(Beginning of Source material)

-- ==== Sys2Proof/Certificates/Slice0/Obligations.lean ====
section
/-! DEFINITION. The statements for the provers, each formalising what the manual says a command, or the
whole part, does. -/

open Sys2Proof Sys2Proof.Machine

/-! ## The machine and its resets -/

/-- A step takes the command at the front of the queue out of it and runs it on the state with the queue's
rest; with none waiting the block idles (log 5). No command stops the machine, and none touches the rest of
the queue. -/
def Obligations.StepRunsTheFrontCommand : Prop :=
  (∀ (s : State) (c : Instr) (rest : List Instr), s.pending = c :: rest →
    step s = exec c { s with pending := rest }) ∧
  (∀ s : State, s.pending = [] → step s = .next s) ∧
  ∀ (c : Instr) (s : State), ∃ t, exec c s = .next t ∧ t.pending = s.pending

/-- R130, R156, R157, R158: COLD_RESET gives every block its cold-reset values, with the bypass commanded
closed, the gates disabled, the commands 0 and the driver enable released while it is held; RESET_RELEASE
then samples the straps, which name the own slot and decide SOLO, and leaves the state of the reset tables
with the start window running and RESTARTED pending (the values no table gives are the model's: log 3, log
4). -/
def Obligations.ColdResetThenRelease : Prop :=
  ∀ (s : State) (station count : BitVec 3), ∃ t,
    exec .coldReset s = .next t ∧ t.held = .cold ∧ t.ctl = Controller.reset ∧ t.dp = Datapath.reset ∧
    t.driverEnable = false ∧
    exec (.resetRelease station count) t = .next { State.reset with
      su := ShareUnit.atRelease station.toNat count.toNat
      port := { Port.reset with station := station, countStrap := count }
      draws := s.draws, pending := s.pending }

/-- R16, R130, R140, R147, R155, R156, R159, R164: the RESET pin and the WARM_RESET request enter the same
warm reset, with the driver enable released, the request once its transaction has returned its bytes (R159);
and after the release the cycle counter is one more than the value held, the episode records, the capture
memory, the first-fault record and the ECC corrected count are kept, an open record is closed as
ABORTED_RESET, and all else is as after a cold reset (with the model's values of log 3 and log 4). Of a copy
that was abandoned each word of its block is the new one or the old one (which of the two is free, log 13),
and no other byte changes, for a capture memory in its canonical form, which every step keeps
(StepKeepsTheBuffersAndFactors). -/
def Obligations.WarmResetThenRelease : Prop :=
  ∀ (s : State) (station count : BitVec 3), s.held = .released → ∃ t u,
    let returned := fun (x : State) => { x with port := { x.port with out :=
      [BitVec.ofNat 8 s.port.result.code, BitVec.ofNat 8 (s.port.pending &&& s.port.enable).toNat, 0] } }
    exec .resetPinLow s = .next t ∧ exec .warmReset s = .next (returned t) ∧
    t.held = .warm ∧ t.ctl = Controller.reset ∧ t.dp = Datapath.reset ∧ t.driverEnable = false ∧
    exec (.resetRelease station count) t = .next u ∧
    exec (.resetRelease station count) (returned t) = .next (returned u) ∧
    u = { State.reset with
      tb := { Timebase.reset with counter := s.tb.counter + 1 }
      su := ShareUnit.atRelease station.toNat count.toNat
      ep := {
        records := if s.ep.current.isSome then modLast (fun r => { r with
          outcome := .abortedReset, energy := s.energyUsed }) s.ep.records else s.ep.records
        current := none, next := s.ep.next, overwrites := s.ep.overwrites, selection := 0xFFFF#16 }
      cap := { Capture.reset with memory := u.cap.memory }
      fm := { s.fm with scrub := false }
      port := { Port.reset with station := station, countStrap := count }
      draws := u.draws, pending := s.pending } ∧
    (s.cap.copies = [] → s.sameMemory u) ∧
    (∀ one rest, s.cap.copies = one :: rest → s.cap.completed.length = 384 → s.cap.memory.wf = true →
      (∀ a, a < 768 * (s.cap.channel one).write ∨ 768 * ((s.cap.channel one).write + 1) ≤ a →
        u.cap.memory.read a = s.cap.memory.read a) ∧
      ∀ w, w < 384 →
        u.cap.memory.wordBytes (s.cap.channel one).write w
            = s.cap.memory.wordBytes (s.cap.channel one).write w ∨
        u.cap.memory.wordBytes (s.cap.channel one).write w
            = [highByte (s.cap.completed.getD w 0), lowByte (s.cap.completed.getD w 0)])

/-- R1, R130, R156, R159: while a reset is held no command but COLD_RESET and RESET_RELEASE is taken. (That
the commands which cannot occur then leave the state as it is, is the model's choice: log 6.) -/
def Obligations.NothingIsTakenWhileAResetIsHeld : Prop :=
  ∀ (c : Instr) (s : State), s.held ≠ .released → c ≠ .coldReset →
    (∀ station count, c ≠ .resetRelease station count) → exec c s = .next s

(End of Source material)

» What to produce
Retype the material in full. Keep every character as it is.

» Answer section
-- ==== Sys2Proof/Certificates/Slice0/Obligations.lean ====
section
/-! DEFINITION. The statements for the provers, each formalising what the manual says a command, or the
whole part, does. -/

open Sys2Proof Sys2Proof.Machine

/-! ## The machine and its resets -/

/-- A step takes the command at the front of the queue out of it and runs it on the state with the queue's
rest; with none waiting the block idles (log 5). No command stops the machine, and none touches the rest of
the queue. -/
def Obligations.StepRunsTheFrontCommand : Prop :=
  (∀ (s : State) (c : Instr) (rest : List Instr), s.pending = c :: rest →
    step s = exec c { s with pending := rest }) ∧
  (∀ s : State, s.pending = [] → step s = .next s) ∧
  ∀ (c : Instr) (s : State), ∃ t, exec c s = .next t ∧ t.pending = s.pending

/-- R130, R156, R157, R158: COLD_RESET gives every block its cold-reset values, with the bypass commanded
closed, the gates disabled, the commands 0 and the driver enable released while it is held; RESET_RELEASE
then samples the straps, which name the own slot and decide SOLO, and leaves the state of the reset tables
with the start window running and RESTARTED pending (the values no table gives are the model's: log 3, log
4). -/
def Obligations.ColdResetThenRelease : Prop :=
  ∀ (s : State) (station count : BitVec 3), ∃ t,
    exec .coldReset s = .next t ∧ t.held = .cold ∧ t.ctl = Controller.reset ∧ t.dp = Datapath.reset ∧
    t.driverEnable = false ∧
    exec (.resetRelease station count) t = .next { State.reset with
      su := ShareUnit.atRelease station.toNat count.toNat
      port := { Port.reset with station := station, countStrap := count }
      draws := s.draws, pending := s.pending }

/-- R16, R130, R140, R147, R155, R156, R159, R164: the RESET pin and the WARM_RESET request enter the same
warm reset, with the driver enable released, the request once its transaction has returned its bytes (R159);
and after the release the cycle counter is one more than the value held, the episode records, the capture
memory, the first-fault record and the ECC corrected count are kept, an open record is closed as
ABORTED_RESET, and all else is as after a cold reset (with the model's values of log 3 and log 4). Of a copy
that was abandoned each word of its block is the new one or the old one (which of the two is free, log 13),
and no other byte changes, for a capture memory in its canonical form, which every step keeps
(StepKeepsTheBuffersAndFactors). -/
def Obligations.WarmResetThenRelease : Prop :=
  ∀ (s : State) (station count : BitVec 3), s.held = .released → ∃ t u,
    let returned := fun (x : State) => { x with port := { x.port with out :=
      [BitVec.ofNat 8 s.port.result.code, BitVec.ofNat 8 (s.port.pending &&& s.port.enable).toNat, 0] } }
    exec .resetPinLow s = .next t ∧ exec .warmReset s = .next (returned t) ∧
    t.held = .warm ∧ t.ctl = Controller.reset ∧ t.dp = Datapath.reset ∧ t.driverEnable = false ∧
    exec (.resetRelease station count) t = .next u ∧
    exec (.resetRelease station count) (returned t) = .next (returned u) ∧
    u = { State.reset with
      tb := { Timebase.reset with counter := s.tb.counter + 1 }
      su := ShareUnit.atRelease station.toNat count.toNat
      ep := {
        records := if s.ep.current.isSome then modLast (fun r => { r with
          outcome := .abortedReset, energy := s.energyUsed }) s.ep.records else s.ep.records
        current := none, next := s.ep.next, overwrites := s.ep.overwrites, selection := 0xFFFF#16 }
      cap := { Capture.reset with memory := u.cap.memory }
      fm := { s.fm with scrub := false }
      port := { Port.reset with station := station, countStrap := count }
      draws := u.draws, pending := s.pending } ∧
    (s.cap.copies = [] → s.sameMemory u) ∧
    (∀ one rest, s.cap.copies = one :: rest → s.cap.completed.length = 384 → s.cap.memory.wf = true →
      (∀ a, a < 768 * (s.cap.channel one).write ∨ 768 * ((s.cap.channel one).write + 1) ≤ a →
        u.cap.memory.read a = s.cap.memory.read a) ∧
      ∀ w, w < 384 →
        u.cap.memory.wordBytes (s.cap.channel one).write w
            = s.cap.memory.wordBytes (s.cap.channel one).write w ∨
        u.cap.memory.wordBytes (s.cap.channel one).write w
            = [highByte (s.cap.completed.getD w 0), lowByte (s.cap.completed.getD w 0)])

/-- R1, R130, R156, R159: while a reset is held no command but COLD_RESET and RESET_RELEASE is taken. (That
the commands which cannot occur then leave the state as it is, is the model's choice: log 6.) -/
def Obligations.NothingIsTakenWhileAResetIsHeld : Prop :=
  ∀ (c : Instr) (s : State), s.held ≠ .released → c ≠ .coldReset →
    (∀ station count, c ≠ .resetRelease station count) → exec c s = .next s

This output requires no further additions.